[THE DATA — start]

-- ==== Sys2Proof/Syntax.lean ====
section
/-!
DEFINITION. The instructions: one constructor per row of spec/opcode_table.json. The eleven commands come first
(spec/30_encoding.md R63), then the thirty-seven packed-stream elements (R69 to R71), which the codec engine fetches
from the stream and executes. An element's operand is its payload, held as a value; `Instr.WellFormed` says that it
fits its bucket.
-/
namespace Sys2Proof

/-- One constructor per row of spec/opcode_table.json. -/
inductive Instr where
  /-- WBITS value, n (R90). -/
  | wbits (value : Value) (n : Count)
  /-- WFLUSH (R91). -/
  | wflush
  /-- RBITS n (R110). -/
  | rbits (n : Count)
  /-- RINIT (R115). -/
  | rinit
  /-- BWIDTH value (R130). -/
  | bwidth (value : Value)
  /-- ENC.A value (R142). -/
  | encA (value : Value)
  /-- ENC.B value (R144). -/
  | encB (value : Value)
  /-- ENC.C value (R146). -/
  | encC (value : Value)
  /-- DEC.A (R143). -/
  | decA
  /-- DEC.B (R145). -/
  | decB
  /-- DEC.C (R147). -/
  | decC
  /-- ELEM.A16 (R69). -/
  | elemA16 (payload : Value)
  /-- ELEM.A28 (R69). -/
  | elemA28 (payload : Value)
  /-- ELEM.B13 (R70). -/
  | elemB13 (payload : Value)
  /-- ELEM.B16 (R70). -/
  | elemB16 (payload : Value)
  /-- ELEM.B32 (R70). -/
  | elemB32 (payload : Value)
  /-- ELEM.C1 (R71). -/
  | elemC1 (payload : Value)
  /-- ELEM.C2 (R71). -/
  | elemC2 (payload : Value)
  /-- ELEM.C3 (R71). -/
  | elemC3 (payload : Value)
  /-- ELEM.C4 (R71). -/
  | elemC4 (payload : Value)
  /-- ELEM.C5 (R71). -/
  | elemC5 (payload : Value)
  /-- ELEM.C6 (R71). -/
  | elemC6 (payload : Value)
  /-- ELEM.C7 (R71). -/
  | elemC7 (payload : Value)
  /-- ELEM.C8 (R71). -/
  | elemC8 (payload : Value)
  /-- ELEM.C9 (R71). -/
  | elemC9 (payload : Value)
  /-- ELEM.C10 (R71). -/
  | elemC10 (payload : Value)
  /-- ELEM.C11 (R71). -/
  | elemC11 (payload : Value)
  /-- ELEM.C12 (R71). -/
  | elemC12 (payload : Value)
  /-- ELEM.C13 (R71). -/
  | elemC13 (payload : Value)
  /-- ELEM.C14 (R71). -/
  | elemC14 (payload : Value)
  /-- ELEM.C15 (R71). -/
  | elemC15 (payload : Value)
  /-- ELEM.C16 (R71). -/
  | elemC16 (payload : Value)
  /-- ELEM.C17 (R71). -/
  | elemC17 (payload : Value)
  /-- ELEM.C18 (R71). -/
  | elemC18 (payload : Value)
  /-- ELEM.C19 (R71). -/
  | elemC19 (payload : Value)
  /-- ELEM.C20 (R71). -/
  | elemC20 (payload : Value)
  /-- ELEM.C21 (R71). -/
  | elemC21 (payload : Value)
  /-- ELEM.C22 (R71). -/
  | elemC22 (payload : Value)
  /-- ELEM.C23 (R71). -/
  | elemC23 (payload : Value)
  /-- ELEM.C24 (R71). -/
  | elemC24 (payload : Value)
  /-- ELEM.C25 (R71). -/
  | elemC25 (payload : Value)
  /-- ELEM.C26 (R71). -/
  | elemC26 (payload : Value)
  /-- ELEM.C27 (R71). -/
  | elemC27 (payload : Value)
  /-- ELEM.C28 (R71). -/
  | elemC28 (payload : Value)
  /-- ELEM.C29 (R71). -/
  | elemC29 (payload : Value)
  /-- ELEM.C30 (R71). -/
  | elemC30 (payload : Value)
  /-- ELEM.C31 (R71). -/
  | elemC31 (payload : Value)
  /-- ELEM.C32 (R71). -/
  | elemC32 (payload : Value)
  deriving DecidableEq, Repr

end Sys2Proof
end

[THE DATA — finish]

— THE PROBLEM —
Each line from the start of the records through the line holding "(spec/30_encoding.md R63), then" must be returned exactly; nothing else belongs in the answer.

— EXERCISE RESULT —
-- ==== Sys2Proof/Syntax.lean ====
section
/-!
DEFINITION. The instructions: one constructor per row of spec/opcode_table.json. The eleven commands come first
(spec/30_encoding.md R63), then the thirty-seven packed-stream elements (R69 to R71), which the codec engine fetches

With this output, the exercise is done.